▶ [WORK REQUEST] Find the line containing "srcOf (c.ctx.fullV i)" in the listing below. Repeat it exactly, along with each following line up to and including the one containing "match d with".

▶ [GIVEN DATA]
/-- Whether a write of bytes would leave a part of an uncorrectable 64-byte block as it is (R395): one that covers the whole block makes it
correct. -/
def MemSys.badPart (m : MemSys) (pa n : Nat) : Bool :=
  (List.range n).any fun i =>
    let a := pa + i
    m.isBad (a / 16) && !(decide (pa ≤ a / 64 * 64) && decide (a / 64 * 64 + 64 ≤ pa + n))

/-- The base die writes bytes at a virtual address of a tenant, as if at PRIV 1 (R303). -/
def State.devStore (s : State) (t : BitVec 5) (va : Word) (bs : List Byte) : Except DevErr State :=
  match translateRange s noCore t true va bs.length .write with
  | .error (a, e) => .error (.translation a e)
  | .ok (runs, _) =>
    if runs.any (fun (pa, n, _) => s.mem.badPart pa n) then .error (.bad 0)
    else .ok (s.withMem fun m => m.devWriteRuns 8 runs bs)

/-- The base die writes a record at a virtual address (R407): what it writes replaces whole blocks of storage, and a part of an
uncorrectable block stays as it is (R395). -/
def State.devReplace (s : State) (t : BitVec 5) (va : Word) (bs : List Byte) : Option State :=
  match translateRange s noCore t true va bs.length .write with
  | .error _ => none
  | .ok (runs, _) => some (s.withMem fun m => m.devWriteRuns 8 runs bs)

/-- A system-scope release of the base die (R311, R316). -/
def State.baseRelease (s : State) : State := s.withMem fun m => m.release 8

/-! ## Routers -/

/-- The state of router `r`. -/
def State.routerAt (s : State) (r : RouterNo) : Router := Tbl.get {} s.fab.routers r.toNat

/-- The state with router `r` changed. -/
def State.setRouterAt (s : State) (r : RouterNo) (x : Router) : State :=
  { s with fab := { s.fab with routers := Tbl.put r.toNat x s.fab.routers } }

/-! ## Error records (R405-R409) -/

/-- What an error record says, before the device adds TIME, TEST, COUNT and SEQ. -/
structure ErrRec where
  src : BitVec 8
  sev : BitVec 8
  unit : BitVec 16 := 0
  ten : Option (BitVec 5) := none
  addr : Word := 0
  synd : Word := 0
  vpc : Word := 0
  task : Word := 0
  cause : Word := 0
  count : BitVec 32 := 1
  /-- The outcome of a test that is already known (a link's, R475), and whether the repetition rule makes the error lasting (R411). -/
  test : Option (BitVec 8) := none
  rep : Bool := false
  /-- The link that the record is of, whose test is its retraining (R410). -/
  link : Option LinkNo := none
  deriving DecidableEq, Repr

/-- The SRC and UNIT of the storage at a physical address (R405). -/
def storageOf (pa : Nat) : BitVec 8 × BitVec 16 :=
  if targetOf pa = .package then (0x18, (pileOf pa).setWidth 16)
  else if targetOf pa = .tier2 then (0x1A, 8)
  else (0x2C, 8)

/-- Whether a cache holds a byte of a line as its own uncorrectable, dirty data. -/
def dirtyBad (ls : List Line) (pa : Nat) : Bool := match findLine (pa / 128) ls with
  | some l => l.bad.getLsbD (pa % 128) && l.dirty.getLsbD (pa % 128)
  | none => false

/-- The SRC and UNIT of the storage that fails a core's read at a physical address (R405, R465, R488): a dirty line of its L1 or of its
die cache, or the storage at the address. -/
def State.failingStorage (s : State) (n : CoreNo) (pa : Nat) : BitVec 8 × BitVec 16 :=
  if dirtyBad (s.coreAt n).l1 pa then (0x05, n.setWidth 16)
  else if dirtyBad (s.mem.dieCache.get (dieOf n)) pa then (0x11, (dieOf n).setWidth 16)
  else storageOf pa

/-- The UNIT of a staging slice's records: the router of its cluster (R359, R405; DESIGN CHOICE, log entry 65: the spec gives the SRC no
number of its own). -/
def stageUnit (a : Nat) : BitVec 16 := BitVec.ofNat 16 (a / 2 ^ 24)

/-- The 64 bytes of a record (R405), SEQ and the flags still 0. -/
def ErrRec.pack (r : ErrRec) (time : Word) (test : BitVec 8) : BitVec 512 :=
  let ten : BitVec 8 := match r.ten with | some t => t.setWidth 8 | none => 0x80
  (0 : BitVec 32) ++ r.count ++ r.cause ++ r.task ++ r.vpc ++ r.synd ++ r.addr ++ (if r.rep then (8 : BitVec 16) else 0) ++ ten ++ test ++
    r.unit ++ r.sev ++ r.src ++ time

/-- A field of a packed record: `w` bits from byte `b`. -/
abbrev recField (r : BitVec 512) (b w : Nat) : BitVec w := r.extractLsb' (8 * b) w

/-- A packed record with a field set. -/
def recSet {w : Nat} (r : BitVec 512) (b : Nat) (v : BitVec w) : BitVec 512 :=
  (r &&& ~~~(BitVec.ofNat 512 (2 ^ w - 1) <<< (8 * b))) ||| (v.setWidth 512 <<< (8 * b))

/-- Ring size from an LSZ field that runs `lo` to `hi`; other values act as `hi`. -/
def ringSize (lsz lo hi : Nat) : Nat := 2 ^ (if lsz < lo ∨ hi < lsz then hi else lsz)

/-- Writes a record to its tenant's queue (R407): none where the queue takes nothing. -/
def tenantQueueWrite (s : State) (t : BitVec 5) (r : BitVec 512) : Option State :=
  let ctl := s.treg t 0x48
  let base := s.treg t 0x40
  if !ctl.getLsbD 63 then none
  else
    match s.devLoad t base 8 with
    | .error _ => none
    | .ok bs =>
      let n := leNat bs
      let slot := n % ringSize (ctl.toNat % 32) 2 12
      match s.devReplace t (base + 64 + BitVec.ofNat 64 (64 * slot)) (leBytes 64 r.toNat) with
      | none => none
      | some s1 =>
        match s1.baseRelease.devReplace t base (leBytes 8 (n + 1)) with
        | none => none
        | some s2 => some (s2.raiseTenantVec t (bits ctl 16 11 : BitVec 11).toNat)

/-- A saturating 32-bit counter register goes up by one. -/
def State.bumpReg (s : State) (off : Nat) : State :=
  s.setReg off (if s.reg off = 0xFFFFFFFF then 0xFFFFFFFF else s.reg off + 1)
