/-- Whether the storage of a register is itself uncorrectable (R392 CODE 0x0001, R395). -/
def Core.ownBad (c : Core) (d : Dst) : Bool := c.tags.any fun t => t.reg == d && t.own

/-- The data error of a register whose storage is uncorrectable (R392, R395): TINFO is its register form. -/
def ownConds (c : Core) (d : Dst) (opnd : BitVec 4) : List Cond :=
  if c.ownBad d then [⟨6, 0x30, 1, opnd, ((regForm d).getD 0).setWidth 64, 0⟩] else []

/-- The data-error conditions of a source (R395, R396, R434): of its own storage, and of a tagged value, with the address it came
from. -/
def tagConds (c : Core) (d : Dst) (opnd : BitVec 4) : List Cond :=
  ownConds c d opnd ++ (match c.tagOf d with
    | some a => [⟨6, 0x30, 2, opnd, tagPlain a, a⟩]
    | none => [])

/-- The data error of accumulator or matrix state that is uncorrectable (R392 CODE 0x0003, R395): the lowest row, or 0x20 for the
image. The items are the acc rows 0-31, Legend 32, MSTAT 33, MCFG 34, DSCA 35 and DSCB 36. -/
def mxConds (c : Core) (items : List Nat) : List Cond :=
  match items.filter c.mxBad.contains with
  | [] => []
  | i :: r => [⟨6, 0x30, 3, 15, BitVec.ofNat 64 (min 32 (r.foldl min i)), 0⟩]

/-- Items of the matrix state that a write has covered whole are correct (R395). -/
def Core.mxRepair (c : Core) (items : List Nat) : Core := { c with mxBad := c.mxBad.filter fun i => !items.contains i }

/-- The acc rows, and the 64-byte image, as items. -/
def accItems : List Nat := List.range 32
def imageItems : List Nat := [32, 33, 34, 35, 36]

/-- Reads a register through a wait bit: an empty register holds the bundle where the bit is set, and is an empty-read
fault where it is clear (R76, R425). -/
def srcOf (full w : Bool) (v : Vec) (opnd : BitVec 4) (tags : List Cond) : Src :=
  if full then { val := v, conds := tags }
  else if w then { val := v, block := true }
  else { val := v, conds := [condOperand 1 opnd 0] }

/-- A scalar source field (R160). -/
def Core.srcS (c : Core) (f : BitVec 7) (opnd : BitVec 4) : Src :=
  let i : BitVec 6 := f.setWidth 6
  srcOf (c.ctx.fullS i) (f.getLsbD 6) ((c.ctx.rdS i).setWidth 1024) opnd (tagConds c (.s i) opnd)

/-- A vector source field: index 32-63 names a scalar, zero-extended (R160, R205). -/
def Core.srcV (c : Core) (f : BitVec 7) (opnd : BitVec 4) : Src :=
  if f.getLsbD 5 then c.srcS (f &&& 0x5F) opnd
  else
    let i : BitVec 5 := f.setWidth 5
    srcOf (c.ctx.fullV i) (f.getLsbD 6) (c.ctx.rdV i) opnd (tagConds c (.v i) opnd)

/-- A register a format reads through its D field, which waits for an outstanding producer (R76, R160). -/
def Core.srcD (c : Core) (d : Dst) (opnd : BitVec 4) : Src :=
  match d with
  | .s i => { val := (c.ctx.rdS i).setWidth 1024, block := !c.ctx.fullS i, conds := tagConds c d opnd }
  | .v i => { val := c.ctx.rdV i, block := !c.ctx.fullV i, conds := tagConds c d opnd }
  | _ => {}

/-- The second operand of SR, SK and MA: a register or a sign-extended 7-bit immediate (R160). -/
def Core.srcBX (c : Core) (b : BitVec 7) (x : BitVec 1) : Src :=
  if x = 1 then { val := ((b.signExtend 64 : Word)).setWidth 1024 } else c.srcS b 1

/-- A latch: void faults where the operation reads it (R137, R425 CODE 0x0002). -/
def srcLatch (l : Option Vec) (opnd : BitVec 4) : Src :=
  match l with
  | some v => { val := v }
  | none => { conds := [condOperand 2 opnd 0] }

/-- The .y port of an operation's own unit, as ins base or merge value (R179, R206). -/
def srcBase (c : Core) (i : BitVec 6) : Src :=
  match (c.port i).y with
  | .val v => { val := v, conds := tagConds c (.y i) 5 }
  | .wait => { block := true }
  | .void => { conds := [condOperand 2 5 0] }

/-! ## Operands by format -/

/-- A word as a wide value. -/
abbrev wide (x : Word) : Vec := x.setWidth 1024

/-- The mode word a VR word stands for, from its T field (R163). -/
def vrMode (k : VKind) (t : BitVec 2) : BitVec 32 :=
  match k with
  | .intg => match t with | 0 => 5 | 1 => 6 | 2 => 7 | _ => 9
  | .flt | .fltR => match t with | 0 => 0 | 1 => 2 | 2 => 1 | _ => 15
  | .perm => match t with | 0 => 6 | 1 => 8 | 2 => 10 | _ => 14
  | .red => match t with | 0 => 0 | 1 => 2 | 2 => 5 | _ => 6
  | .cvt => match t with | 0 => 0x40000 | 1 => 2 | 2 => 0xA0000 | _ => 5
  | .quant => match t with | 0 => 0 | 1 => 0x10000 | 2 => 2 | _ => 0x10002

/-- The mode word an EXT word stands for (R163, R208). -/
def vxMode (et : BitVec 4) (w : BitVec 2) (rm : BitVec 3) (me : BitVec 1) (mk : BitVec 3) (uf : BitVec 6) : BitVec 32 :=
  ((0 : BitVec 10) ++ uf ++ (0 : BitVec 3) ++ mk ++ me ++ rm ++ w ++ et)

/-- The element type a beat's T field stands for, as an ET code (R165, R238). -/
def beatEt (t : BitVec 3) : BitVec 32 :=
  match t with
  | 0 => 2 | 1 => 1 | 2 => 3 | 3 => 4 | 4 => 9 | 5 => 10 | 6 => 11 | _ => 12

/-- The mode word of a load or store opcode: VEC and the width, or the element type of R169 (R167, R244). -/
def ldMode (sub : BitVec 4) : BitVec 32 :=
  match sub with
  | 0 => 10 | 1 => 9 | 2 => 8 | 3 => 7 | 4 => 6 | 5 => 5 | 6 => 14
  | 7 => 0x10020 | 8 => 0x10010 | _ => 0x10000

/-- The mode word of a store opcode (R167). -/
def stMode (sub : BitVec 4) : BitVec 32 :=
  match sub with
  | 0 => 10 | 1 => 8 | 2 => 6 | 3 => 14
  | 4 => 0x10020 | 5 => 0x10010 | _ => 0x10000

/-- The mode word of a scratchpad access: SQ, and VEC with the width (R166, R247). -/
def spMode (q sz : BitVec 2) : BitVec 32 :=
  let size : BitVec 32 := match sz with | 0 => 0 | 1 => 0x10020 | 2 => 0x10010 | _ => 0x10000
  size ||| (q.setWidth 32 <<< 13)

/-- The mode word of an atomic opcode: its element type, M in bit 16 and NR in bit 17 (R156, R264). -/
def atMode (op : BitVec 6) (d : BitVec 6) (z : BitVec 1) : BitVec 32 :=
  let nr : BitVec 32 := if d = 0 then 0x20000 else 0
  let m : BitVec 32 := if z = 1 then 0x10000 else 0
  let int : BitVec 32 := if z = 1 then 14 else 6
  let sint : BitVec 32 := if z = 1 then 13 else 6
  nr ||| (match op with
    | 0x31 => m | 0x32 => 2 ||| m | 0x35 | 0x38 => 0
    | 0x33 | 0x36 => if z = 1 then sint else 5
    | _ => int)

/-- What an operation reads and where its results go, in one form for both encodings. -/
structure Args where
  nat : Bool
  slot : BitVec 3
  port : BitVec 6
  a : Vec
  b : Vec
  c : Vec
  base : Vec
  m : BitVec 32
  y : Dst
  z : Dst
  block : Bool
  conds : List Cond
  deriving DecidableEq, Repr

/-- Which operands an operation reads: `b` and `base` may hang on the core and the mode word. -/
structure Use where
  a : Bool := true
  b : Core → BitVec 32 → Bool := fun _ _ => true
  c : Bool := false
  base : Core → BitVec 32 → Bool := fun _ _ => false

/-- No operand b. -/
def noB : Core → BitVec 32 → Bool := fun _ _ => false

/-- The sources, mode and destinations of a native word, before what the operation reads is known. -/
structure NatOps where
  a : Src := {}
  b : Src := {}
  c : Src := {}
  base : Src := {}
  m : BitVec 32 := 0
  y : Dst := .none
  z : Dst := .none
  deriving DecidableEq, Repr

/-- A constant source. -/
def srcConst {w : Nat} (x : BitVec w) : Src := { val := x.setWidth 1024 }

▶ [COMPLETED TASK]
    srcOf (c.ctx.fullV i) (f.getLsbD 6) (c.ctx.rdV i) opnd (tagConds c (.v i) opnd)

/-- A register a format reads through its D field, which waits for an outstanding producer (R76, R160). -/
def Core.srcD (c : Core) (d : Dst) (opnd : BitVec 4) : Src :=
  match d with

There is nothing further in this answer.